WHAT YOU WILL DO
Every line of the records below that has the word "none" should be copied.
↓
-- ==== Sys2Proof/Certificates/Slice0/Obligations.lean ====
section
/-! DEFINITION. The statements for the provers. `Starts`, `State.engines`, `State.hostSeen` and the other terms are those of
Sys2Proof/Safety.lean; `t.ended` is the state a command leaves when what it owes is done (Sys2Proof/Machine/Settle.lean). -/

open Sys2Proof Sys2Proof.Machine

/-- When the command starts, NOP ends OK; DEV_INFO with PAGE 0 to 4 ends OK with that page's result, and with a higher page BAD_PARAM
without another effect; REMOTE with a valid PID and a TIMEOUT_MS of 1 to 10000 whose 64 bytes were read stays started, waits for the
peer's reply, counts REMOTE_TX and injects one MGMT_REQ packet on E11 that carries the 64 bytes. REMOTE with a PID that is not valid
or another TIMEOUT_MS ends BAD_PARAM without another effect; when the read of its bytes fails, DMA_ERR is raised and it ends FAILED
with result byte 2. (16_command_packets.md Table 16.6; 16_command_packets.md R591 R595) -/
def Obligations.GeneralCommandsComplete : Prop :=
  (∀ (c : CmdRef) (s u : State) (n : Nat),
    Starts s .a 0x0000 c [] n u →
    exec (.nop c) s = .next (u.ends n stOk).ended) ∧
  (∀ (c : CmdRef) (page : BitVec 8) (s u : State) (n : Nat),
    Starts s .a 0x0001 c (pack [(1, page.toNat)]) n u → page.toNat ≤ 4 →
    exec (.devInfo c page) s = .next (u.okay n (u.devInfo page.toNat)).ended) ∧
  (∀ (c : CmdRef) (page : BitVec 8) (s u : State) (n : Nat),
    Starts s .a 0x0001 c (pack [(1, page.toNat)]) n u → 4 < page.toNat →
    exec (.devInfo c page) s = .next (u.ends n stBadParam).ended) ∧
  (∀ (c : CmdRef) (pid : BitVec 32) (timeoutMs : BitVec 16) (cmdAddr outAddr : BitVec 64) (data : HostRead) (s u : State) (n : Nat) (bs
    : List Byte) (v w : State) (p : List Flit),
    Starts s .p 0x0002 c (pack [(4, pid.toNat), (2, timeoutMs.toNat), (8, cmdAddr.toNat), (8, outAddr.toNat)]) n u →
    data = some bs → bs.length = 64 → pid.toNat < 2 ^ 20 → u.validPid pid.toNat = true →
    1 ≤ timeoutMs.toNat → timeoutMs.toNat ≤ 10000 → v = u.hostRead (cmdReq c cmdAddr.toNat) 64 →
    w = (v.setWait n (.remote pid.toNat (field (ofBytes bs) 16 16) outAddr.toNat)).bump C.CMD_REMOTE_TX →
    p = formPacket { ptype := ptMgmtReq, ext := false, plen := 64, dpid := pid.toNat, spid := v.ownPid, sinc := v.nv.inc % 2 ^ 16, birth := v.gt % 2 ^ 40, vc := 0, shport := pathPort c.path }
      none bs →
    exec (.remote c pid timeoutMs cmdAddr outAddr data) s =
      .next (if v.canForm then w.inject 11 0 p else w.unadmit { e := 11, vc := 0, pkt := p }).ended) ∧
  (∀ (c : CmdRef) (pid : BitVec 32) (timeoutMs : BitVec 16) (cmdAddr outAddr : BitVec 64) (data : HostRead) (s u : State) (n : Nat),
    Starts s .p 0x0002 c (pack [(4, pid.toNat), (2, timeoutMs.toNat), (8, cmdAddr.toNat), (8, outAddr.toNat)]) n u →
    (2 ^ 20 ≤ pid.toNat ∨ u.validPid pid.toNat = false ∨ timeoutMs.toNat < 1 ∨ 10000 < timeoutMs.toNat) →
    exec (.remote c pid timeoutMs cmdAddr outAddr data) s = .next (u.ends n stBadParam).ended) ∧
  (∀ (c : CmdRef) (pid : BitVec 32) (timeoutMs : BitVec 16) (cmdAddr outAddr : BitVec 64) (data : HostRead) (s u : State) (n : Nat),
    Starts s .p 0x0002 c (pack [(4, pid.toNat), (2, timeoutMs.toNat), (8, cmdAddr.toNat), (8, outAddr.toNat)]) n u →
    data = none → pid.toNat < 2 ^ 20 → u.validPid pid.toNat = true → 1 ≤ timeoutMs.toNat →
    timeoutMs.toNat ≤ 10000 →
    exec (.remote c pid timeoutMs cmdAddr outAddr data) s =
      .next (((u.hostRead (cmdReq c cmdAddr.toNat) 64).dmaError (pathFn c.path)).finalReply n stFailed [2]).ended)

/-- When the command starts and its parameters are in range, PORT_ENABLE sets the port's EN, PORT_PRESET writes START_PRESET,
PORT_RETRAIN retrains a port that may train, PORT_STATUS and PORT_PEER answer the named registers, PORT_RETIRE retires a port in DOWN
and answers the packets dropped, LINK_TIMERS writes both timers of the port or of all ports, PORT_ASYM and LP_ENABLE write their
fields, NEIGHBOUR_INFO sends the query and waits; each ends OK as the table says. Out of range parameters end BAD_PARAM with no other
effect, and PORT_RETIRE of a port not in DOWN ends NOT_PERMITTED. (16_command_packets.md Table 16.6; 01_architecture.md R54;
04_lanes.md R158; 05_link_layer.md R195 R196 R200; 16_command_packets.md R592 R595) -/
def Obligations.PortCommandsComplete : Prop :=
  (∀ (c : CmdRef) (port en : BitVec 8) (s u : State) (n : Nat),
    Starts s .d 0x0100 c (pack [(1, port.toNat), (1, en.toNat)]) n u → portParam port.toNat = true →
    en.toNat ≤ 1 →
    exec (.portEnable c port en) s = .next ((u.setPortEn port.toNat (en.toNat = 1)).ends n stOk).carrWatch.ended) ∧
  (∀ (c : CmdRef) (port en : BitVec 8) (s u : State) (n : Nat),
    Starts s .d 0x0100 c (pack [(1, port.toNat), (1, en.toNat)]) n u →
    (portParam port.toNat = false ∨ 1 < en.toNat) →
    exec (.portEnable c port en) s = .next (u.ends n stBadParam).carrWatch.ended) ∧
  (∀ (c : CmdRef) (port preset : BitVec 8) (s u : State) (n : Nat),
    Starts s .d 0x0101 c (pack [(1, port.toNat), (1, preset.toNat)]) n u → portParam port.toNat = true →
    preset.toNat ≤ 7 →
    exec (.portPreset c port preset) s = .next ((u.wr R.PORT_CTRL_START_PRESET preset.toNat port.toNat).ends n stOk).ended) ∧
  (∀ (c : CmdRef) (port preset : BitVec 8) (s u : State) (n : Nat),
    Starts s .d 0x0101 c (pack [(1, port.toNat), (1, preset.toNat)]) n u →
    (portParam port.toNat = false ∨ 7 < preset.toNat) →
    exec (.portPreset c port preset) s = .next (u.ends n stBadParam).ended) ∧
  (∀ (c : CmdRef) (port fresh : BitVec 8) (s u : State) (n : Nat),
    Starts s .d 0x0102 c (pack [(1, port.toNat), (1, fresh.toNat)]) n u → portParam port.toNat = true →
    fresh.toNat ≤ 1 →
    exec (.portRetrain c port fresh) s = .next ((u.retrain port.toNat (fresh.toNat = 1)).ends n stOk).carrWatch.ended) ∧
  (∀ (c : CmdRef) (port fresh : BitVec 8) (s u : State) (n : Nat),
    Starts s .d 0x0102 c (pack [(1, port.toNat), (1, fresh.toNat)]) n u →
    (portParam port.toNat = false ∨ 1 < fresh.toNat) →
    exec (.portRetrain c port fresh) s = .next (u.ends n stBadParam).carrWatch.ended) ∧
  (∀ (c : CmdRef) (port : BitVec 8) (s u : State) (n : Nat),
    Starts s .d 0x0103 c (pack [(1, port.toNat)]) n u → portParam port.toNat = true →
    exec (.portStatus c port) s =
      .next (u.okay n [(8, u.readReg (portReg port.toNat 0x808)), (8, u.readReg (linkReg port.toNat 8))]).ended) ∧
  (∀ (c : CmdRef) (port : BitVec 8) (s u : State) (n : Nat),
    Starts s .d 0x0103 c (pack [(1, port.toNat)]) n u → portParam port.toNat = false →
    exec (.portStatus c port) s = .next (u.ends n stBadParam).ended) ∧
  (∀ (c : CmdRef) (port : BitVec 8) (s u : State) (n : Nat),
    Starts s .d 0x0104 c (pack [(1, port.toNat)]) n u → portParam port.toNat = true →
    exec (.portPeer c port) s =
      .next (u.okay n [(8, u.readReg (portReg port.toNat 0x810)), (8, u.readReg (portReg port.toNat 0x830))]).ended) ∧
  (∀ (c : CmdRef) (port : BitVec 8) (s u : State) (n : Nat),
    Starts s .d 0x0104 c (pack [(1, port.toNat)]) n u → portParam port.toNat = false →
    exec (.portPeer c port) s = .next (u.ends n stBadParam).ended) ∧
  (∀ (c : CmdRef) (port : BitVec 8) (s u : State) (n : Nat),
    Starts s .d 0x0105 c (pack [(1, port.toNat)]) n u → portParam port.toNat = true →
    u.rd R.LINK_STATUS_STATE port.toNat = lkDown →
    exec (.portRetire c port) s =
      .next ((u.retireLink port.toNat).okay n [(8, ((u.retireLink port.toNat).rd C.LINK_HELD_DROP port.toNat + 2 ^ 48 - u.rd
        C.LINK_HELD_DROP port.toNat) % 2 ^ 48)]).carrWatch.ended) ∧
  (∀ (c : CmdRef) (port : BitVec 8) (s u : State) (n : Nat),
    Starts s .d 0x0105 c (pack [(1, port.toNat)]) n u → portParam port.toNat = true →
    u.rd R.LINK_STATUS_STATE port.toNat ≠ lkDown →
    exec (.portRetire c port) s = .next (u.ends n stNotPermitted).carrWatch.ended) ∧
  (∀ (c : CmdRef) (port : BitVec 8) (s u : State) (n : Nat),
    Starts s .d 0x0105 c (pack [(1, port.toNat)]) n u → portParam port.toNat = false →
    exec (.portRetire c port) s = .next (u.ends n stBadParam).carrWatch.ended) ∧
  (∀ (c : CmdRef) (port : BitVec 8) (replayTmr xoffWdog : BitVec 32) (s u : State) (n : Nat),
    Starts s .d 0x0106 c (pack [(1, port.toNat), (4, replayTmr.toNat), (4, xoffWdog.toNat)]) n u →
    portParam port.toNat = true → R.LINK_TMR_REPLAY_TMR.allows replayTmr.toNat = true →
    R.LINK_TMR_XOFF_WDOG.allows xoffWdog.toNat = true → u.linkRtt port.toNat + 3200 ≤ replayTmr.toNat →
    exec (.linkTimers c port replayTmr xoffWdog) s =
      .next (((u.wr R.LINK_TMR_REPLAY_TMR replayTmr.toNat port.toNat).wr R.LINK_TMR_XOFF_WDOG xoffWdog.toNat port.toNat).ends n
        stOk).ended) ∧
  (∀ (c : CmdRef) (port : BitVec 8) (replayTmr xoffWdog : BitVec 32) (s u : State) (n : Nat),
    Starts s .d 0x0106 c (pack [(1, port.toNat), (4, replayTmr.toNat), (4, xoffWdog.toNat)]) n u →
    port.toNat = 255 → R.LINK_TMR_REPLAY_TMR.allows replayTmr.toNat = true →
    R.LINK_TMR_XOFF_WDOG.allows xoffWdog.toNat = true →
    ((List.range 96).all (fun p => decide (u.linkRtt p + 3200 ≤ replayTmr.toNat)) = true) →
    exec (.linkTimers c port replayTmr xoffWdog) s =
      .next (((List.range 96).foldl (fun t p => (t.wr R.LINK_TMR_REPLAY_TMR replayTmr.toNat p).wr R.LINK_TMR_XOFF_WDOG xoffWdog.toNat p)
        u).ends n stOk).ended) ∧
  (∀ (c : CmdRef) (port : BitVec 8) (replayTmr xoffWdog : BitVec 32) (s u : State) (n : Nat),
    Starts s .d 0x0106 c (pack [(1, port.toNat), (4, replayTmr.toNat), (4, xoffWdog.toNat)]) n u →
    (¬ (R.LINK_TMR_REPLAY_TMR.allows replayTmr.toNat = true ∧ R.LINK_TMR_XOFF_WDOG.allows xoffWdog.toNat = true ∧ (portParam port.toNat
      = true ∧ u.linkRtt port.toNat + 3200 ≤ replayTmr.toNat ∨ port.toNat = 255 ∧ (List.range 96).all (fun p => decide (u.linkRtt p +
      3200 ≤ replayTmr.toNat)) = true))) →
    exec (.linkTimers c port replayTmr xoffWdog) s = .next (u.ends n stBadParam).ended) ∧
  (∀ (c : CmdRef) (port : BitVec 8) (asym : BitVec 16) (s u : State) (n : Nat),
    Starts s .d 0x0107 c (pack [(1, port.toNat), (2, asym.toNat)]) n u → portParam port.toNat = true →
    exec (.portAsym c port asym) s = .next ((u.wr R.PORT_DLY_CAL_ASYM asym.toNat port.toNat).ends n stOk).ended) ∧
  (∀ (c : CmdRef) (port : BitVec 8) (asym : BitVec 16) (s u : State) (n : Nat),
    Starts s .d 0x0107 c (pack [(1, port.toNat), (2, asym.toNat)]) n u → portParam port.toNat = false →
    exec (.portAsym c port asym) s = .next (u.ends n stBadParam).ended) ∧
  (∀ (c : CmdRef) (port : BitVec 8) (s u : State) (n : Nat),
    Starts s .d 0x0108 c (pack [(1, port.toNat)]) n u → portParam port.toNat = true →
    exec (.neighbourInfo c port) s =
      .next (((({ u with cmd := { u.cmd with qtag := (u.cmd.qtag + 1) % 2 ^ 16 } } : State).setWait n (.neighbour port.toNat
        u.cmd.qtag)).bcSend port.toNat (BitVec.ofNat 256 (mgmtFlit 0 u.cmd.qtag)))).ended) ∧
  (∀ (c : CmdRef) (port : BitVec 8) (s u : State) (n : Nat),
    Starts s .d 0x0108 c (pack [(1, port.toNat)]) n u → portParam port.toNat = false →
    exec (.neighbourInfo c port) s = .next (u.ends n stBadParam).ended) ∧
  (∀ (c : CmdRef) (port lpEn : BitVec 8) (s u : State) (n : Nat),
    Starts s .d 0x0109 c (pack [(1, port.toNat), (1, lpEn.toNat)]) n u → portParam port.toNat = true →
    lpEn.toNat ≤ 1 →
    exec (.lpEnable c port lpEn) s = .next ((u.wr R.LINK_CTRL_LP_EN lpEn.toNat port.toNat).ends n stOk).ended) ∧
  (∀ (c : CmdRef) (port lpEn : BitVec 8) (s u : State) (n : Nat),
    Starts s .d 0x0109 c (pack [(1, port.toNat), (1, lpEn.toNat)]) n u →
    (portParam port.toNat = false ∨ 1 < lpEn.toNat) →
    exec (.lpEnable c port lpEn) s = .next (u.ends n stBadParam).ended)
↑
TASK ANSWER
      none bs →
    data = none → pid.toNat < 2 ^ 20 → u.validPid pid.toNat = true → 1 ≤ timeoutMs.toNat →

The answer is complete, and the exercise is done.